From his end, van de Stolpe proposes that, by maintaining Galapagos' culture, the alliance is more likely to succeed.
"I don't think [Galapagos] will fit well in any bigger organization, be it big pharma or be it even Gilead," he said. "You always see a moment where big pharma reorganizes or has a different view or different management, and decides that the research should be cut back. And the first part to cut back is innovative target discovery research."
While van de Stolpe contends that Galapagos didn't need the Gilead deal to be successful, there are upsides to having a large commercial partner — particularly with the continued controversy over drug pricing and the competition looming over filgotinib.

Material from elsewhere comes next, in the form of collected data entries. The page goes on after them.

-- ==== Sys2Proof/Machine/Cache.lean ====
section
/-! DEFINITION. The caches and the operations of the CACHE instruction on lines (`20_memory.md` R240 to R250; `43_loadstore.md` R584 to
R595). -/

namespace Sys2Proof.Machine

/-- `ii(pa)` (R241). -/
def iIndex (pa : Word) : Fin 512 := (bitField pa 5 9).toFin

/-- `di(pa)` (R241). -/
def dIndex (pa : Word) : Fin 512 := (bitField pa 4 9).toFin

/-- `t(pa)` (R241). -/
def cacheTag (pa : Word) : BitVec 20 := bitField pa 12 20

/-- The instruction line of an address. -/
def State.iLine (pa : Word) (s : State) : ILine := s.icache[(iIndex pa).val]

/-- The data line of an address. -/
def State.dLine (pa : Word) (s : State) : DLine := s.dcache[(dIndex pa).val]

/-- Replace the instruction line of an address. -/
def State.setILine (pa : Word) (l : ILine) (s : State) : State := { s with icache := s.icache.set (iIndex pa).val l }

/-- Replace the data line of an address. -/
def State.setDLine (pa : Word) (l : DLine) (s : State) : State := { s with dcache := s.dcache.set (dIndex pa).val l }

/-- A line hits when it is valid and its tag is the address's (R241). -/
def ILine.hits (pa : Word) (l : ILine) : Bool := l.valid && decide (l.tag = cacheTag pa)

/-- A line hits when it is valid and its tag is the address's (R241). -/
def DLine.hits (pa : Word) (l : DLine) : Bool := l.valid && decide (l.tag = cacheTag pa)

/-- A line's data from a list of bytes. -/
def lineData (n : Nat) (bs : List Byte) : Vector Byte n := ⟨⟨(bs ++ List.replicate n 0#8).take n⟩, by simp⟩

/-- The first address of an instruction line, `pa & ~31` (R242). -/
def iLineBase (pa : Word) : Word := pa &&& 0xFFFFFFE0#32

/-- The first address of a data line, `pa & ~15` (R243). -/
def dLineBase (pa : Word) : Word := pa &&& 0xFFFFFFF0#32

/-- `(L.tag << 12) | (di(pa) << 4)`, where a data line is written back (R243, R585). -/
def dWritebackAddress (pa : Word) (l : DLine) : Word := (l.tag ++ 0#12) ||| ((bitField pa 4 9).setWidth 32 <<< 4)

/-- `(L.tag << 12) | (ii(pa) << 5)`, where an instruction line is written back (R595). -/
def iWritebackAddress (pa : Word) (l : ILine) : Word := (l.tag ++ 0#12) ||| ((bitField pa 5 9).setWidth 32 <<< 5)

/-- `n` bytes of a line from an offset up. -/
def lineBytes {k : Nat} (d : Vector Byte k) (off n : Nat) : List Byte := (d.toList.drop off).take n

/-- Put the selected bytes over a list of bytes. -/
def overlay : List (Option Byte) → List Byte → List Byte
  | [], ds => ds
  | _, [] => []
  | none :: bs, d :: ds => d :: overlay bs ds
  | some b :: bs, _ :: ds => b :: overlay bs ds

/-- The data of a line after a store at an offset (R245). -/
def lineStore {k : Nat} (d : Vector Byte k) (off : Nat) (bs : List (Option Byte)) : Vector Byte k :=
  lineData k (d.toList.take off ++ overlay bs (d.toList.drop off))

/-- Write a data line back to memory (R243, R585). -/
def writeBack (pa : Word) (s : State) : Res Unit :=
  (lineWrite (dWritebackAddress pa (s.dLine pa)) (s.dLine pa).data.toList s).bind fun _ s =>
  .ok () (s.addCycles s.cfg.costs.dcacheWriteback)

/-- Write a data line back if it is valid, dirty and `also` holds. -/
def writeBackIf (also : Bool) (pa : Word) (s : State) : Res Unit :=
  if (s.dLine pa).valid && (s.dLine pa).dirty && also then writeBack pa s else .ok () s

/-- Read an instruction line from memory: the data of R242 and R594. -/
def iFill (pa : Word) (s : State) : Res Unit :=
  (lineRead (iLineBase pa) 32 s).bind fun bs s =>
  .ok () ((s.setILine pa ⟨true, cacheTag pa, lineData 32 bs⟩).addCycles s.cfg.costs.icacheMiss)

/-- A cacheable instruction fetch makes the line present (R242); a line in a window is refused, whether it hits or not (R210, D81). -/
def iEnsure (pa : Word) (s : State) : Res Unit :=
  if (s.region pa).isWindow then .refuse .cachedWindow
  else if (s.iLine pa).hits pa then .ok () (s.addCycles s.cfg.costs.icacheHit) else iFill pa s

/-- A cacheable instruction fetch (R242). -/
def cachedFetch (pa : Word) (s : State) : Res (List Byte) :=
  (iEnsure pa s).bind fun _ s => .ok (lineBytes (s.iLine pa).data (pa.toNat % 32) 4) s

/-- `DFill(pa)` (R243). -/
def dFill (pa : Word) (s : State) : Res Unit :=
  (writeBackIf true pa s).bind fun _ s =>
  (lineRead (dLineBase pa) 16 s).bind fun bs s =>
  .ok () (s.setDLine pa ⟨true, false, cacheTag pa, lineData 16 bs⟩)

/-- A cacheable data access makes the line present (R244, R245); a line in a window is refused, whether it hits or not (R210, D81). -/
def dEnsure (pa : Word) (s : State) : Res Unit :=
  if (s.region pa).isWindow then .refuse .cachedWindow
  else if (s.dLine pa).hits pa then .ok () (s.addCycles s.cfg.costs.dcacheHit)
  else (dFill pa s).bind fun _ s => .ok () (s.addCycles s.cfg.costs.dcacheMiss)

/-- A cacheable data load (R244). -/
def cachedLoad (pa : Word) (n : Nat) (s : State) : Res (List Byte) :=
  (dEnsure pa s).bind fun _ s => .ok (lineBytes (s.dLine pa).data (pa.toNat % 16) n) s

/-- A data line after a store (R245). -/
def DLine.stored (pa : Word) (bs : List (Option Byte)) (l : DLine) : DLine :=
  { l with dirty := true, data := lineStore l.data (pa.toNat % 16) bs }

/-- A cacheable data store (R245, R551). -/
def cachedStore (pa : Word) (bs : List (Option Byte)) (s : State) : Res Unit :=
  (dEnsure pa s).bind fun _ s => .ok () (s.setDLine pa ((s.dLine pa).stored pa bs))

/-- `UNCACHED_CYCLES(n)` (R246). -/
def uncachedCycles (c : CacheCosts) (n : Nat) : Nat :=
  match n with
  | 1 => c.uncached1
  | 2 => c.uncached2
  | 4 => c.uncached4
  | _ => c.uncached8

/-- What an uncached access costs: in a device window `UNCACHED_CYCLES(4)` for each register access (R246, R911, log entry 19). -/
def State.uncachedCost (pa : Word) (n : Nat) (s : State) : Nat :=
  match s.region pa with
  | .device _ => if n = 8 then 2 * s.cfg.costs.uncached4 else s.cfg.costs.uncached4
  | _ => uncachedCycles s.cfg.costs n

/-- An uncached load or fetch (R246). -/
def uncachedLoad (pa : Word) (n : Nat) (s : State) : Res (List Byte) :=
  physRead pa n (s.addCycles (s.uncachedCost pa n))

/-- An uncached store (R246). -/
def uncachedStore (whole : Bool) (pa : Word) (bs : List (Option Byte)) (s : State) : Res Unit :=
  physWrite whole pa bs (s.addCycles (s.uncachedCost pa bs.length))

/-! ### CACHE operations -/

/-- `cop0.TagLo` of a line (R586, D52). -/
def tagLoOf (tag : BitVec 20) (valid dirty : Bool) : Word :=
  (tag.setWidth 32 <<< 8) ||| (boolBit 32 valid <<< 7) ||| (boolBit 32 dirty <<< 6)

/-- Set `cop0.TagLo`. -/
def State.setTagLo (w : Word) (s : State) : State := { s with cop0 := { s.cop0 with tagLo := w } }

/-- I-cache Index_Invalidate (R587). -/
def iIndexInvalidate (pa : Word) (s : State) : State := s.setILine pa { s.iLine pa with valid := false }

/-- I-cache Index_Load_Tag (R586). -/
def iIndexLoadTag (pa : Word) (s : State) : State := s.setTagLo (tagLoOf (s.iLine pa).tag (s.iLine pa).valid false)

/-- I-cache Index_Store_Tag (R588). -/
def iIndexStoreTag (pa : Word) (s : State) : State :=
  s.setILine pa { s.iLine pa with tag := bitField s.cop0.tagLo 8 20, valid := bit s.cop0.tagLo 7 }

/-- I-cache Hit_Invalidate (R591). -/
def iHitInvalidate (pa : Word) (s : State) : State :=
  if (s.iLine pa).hits pa then s.setILine pa { s.iLine pa with valid := false } else s

/-- I-cache Hit_Write_Back (R595). -/
def iHitWriteBack (pa : Word) (s : State) : Res Unit :=
  if (s.iLine pa).hits pa then
    (lineWrite (iWritebackAddress pa (s.iLine pa)) (s.iLine pa).data.toList s).bind fun _ s =>
    .ok () (s.addCycles s.cfg.costs.dcacheWriteback)
  else .ok () s

/-- Make a data line neither valid nor dirty. -/
def dInvalidate (pa : Word) (s : State) : State := s.setDLine pa { s.dLine pa with valid := false, dirty := false }

/-- D-cache Index_Write_Back_Invalidate (R589). -/
def dIndexWriteBackInvalidate (pa : Word) (s : State) : Res Unit :=
  (writeBackIf true pa s).bind fun _ s => .ok () (dInvalidate pa s)

/-- D-cache Index_Load_Tag (R586). -/
def dIndexLoadTag (pa : Word) (s : State) : State :=
  s.setTagLo (tagLoOf (s.dLine pa).tag (s.dLine pa).valid (s.dLine pa).dirty)

/-- D-cache Index_Store_Tag (R588). -/
def dIndexStoreTag (pa : Word) (s : State) : State :=
  s.setDLine pa { s.dLine pa with
    tag := bitField s.cop0.tagLo 8 20
    valid := bit s.cop0.tagLo 7
    dirty := bit s.cop0.tagLo 6 }

/-- D-cache Create_Dirty_Exclusive (R590). -/
def dCreateDirtyExclusive (pa : Word) (s : State) : Res Unit :=
  (writeBackIf (decide ((s.dLine pa).tag ≠ cacheTag pa)) pa s).bind fun _ s =>
  .ok () (s.setDLine pa { s.dLine pa with tag := cacheTag pa, valid := true, dirty := true })

/-- D-cache Hit_Invalidate (R591). -/
def dHitInvalidate (pa : Word) (s : State) : State := if (s.dLine pa).hits pa then dInvalidate pa s else s

/-- D-cache Hit_Write_Back_Invalidate (R592). -/
def dHitWriteBackInvalidate (pa : Word) (s : State) : Res Unit :=
  if (s.dLine pa).hits pa then (writeBackIf true pa s).bind fun _ s => .ok () (dInvalidate pa s) else .ok () s

/-- D-cache Hit_Write_Back (R593). -/
def dHitWriteBack (pa : Word) (s : State) : Res Unit :=
  if (s.dLine pa).hits pa then
    (writeBackIf true pa s).bind fun _ s => .ok () (s.setDLine pa { s.dLine pa with dirty := false })
  else .ok () s

/-- `CacheOp(op, pa)` (R585): bits 4:2 are the operation and bits 1:0 the cache; every other pair is a no-op (D50). -/
def cacheOp (op : BitVec 5) (pa : Word) (s : State) : Res Unit :=
  match op.toNat with
  | 0 => .ok () (iIndexInvalidate pa s)
  | 1 => dIndexWriteBackInvalidate pa s
  | 4 => .ok () (iIndexLoadTag pa s)
  | 5 => .ok () (dIndexLoadTag pa s)
  | 8 => .ok () (iIndexStoreTag pa s)
  | 9 => .ok () (dIndexStoreTag pa s)
  | 13 => dCreateDirtyExclusive pa s
  | 16 => .ok () (iHitInvalidate pa s)
  | 17 => .ok () (dHitInvalidate pa s)
  | 20 => iFill pa s
  | 21 => dHitWriteBackInvalidate pa s
  | 24 => iHitWriteBack pa s
  | 25 => dHitWriteBack pa s
  | _ => .ok () s

end Sys2Proof.Machine
end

The deal's funding may also cushion Galapagos in the event one of its riskier programs doesn't work out. For example, Galapagos' GLPG1972 goes after osteoarthritis, which Sarraf likens to "shooting for the stars" because of how difficult it's been for drugs to show symptomatic benefits.
Still, Sarraf and other analysts remain bullish on Galapagos.
"Obviously some of the programs will fail; some of the programs will not be as exciting as one would hope. But overall, what they're doing is first rate," Sarraf said.
"What Onno is trying to do," he added, "is let this company grow without choking it, which I think is really bright."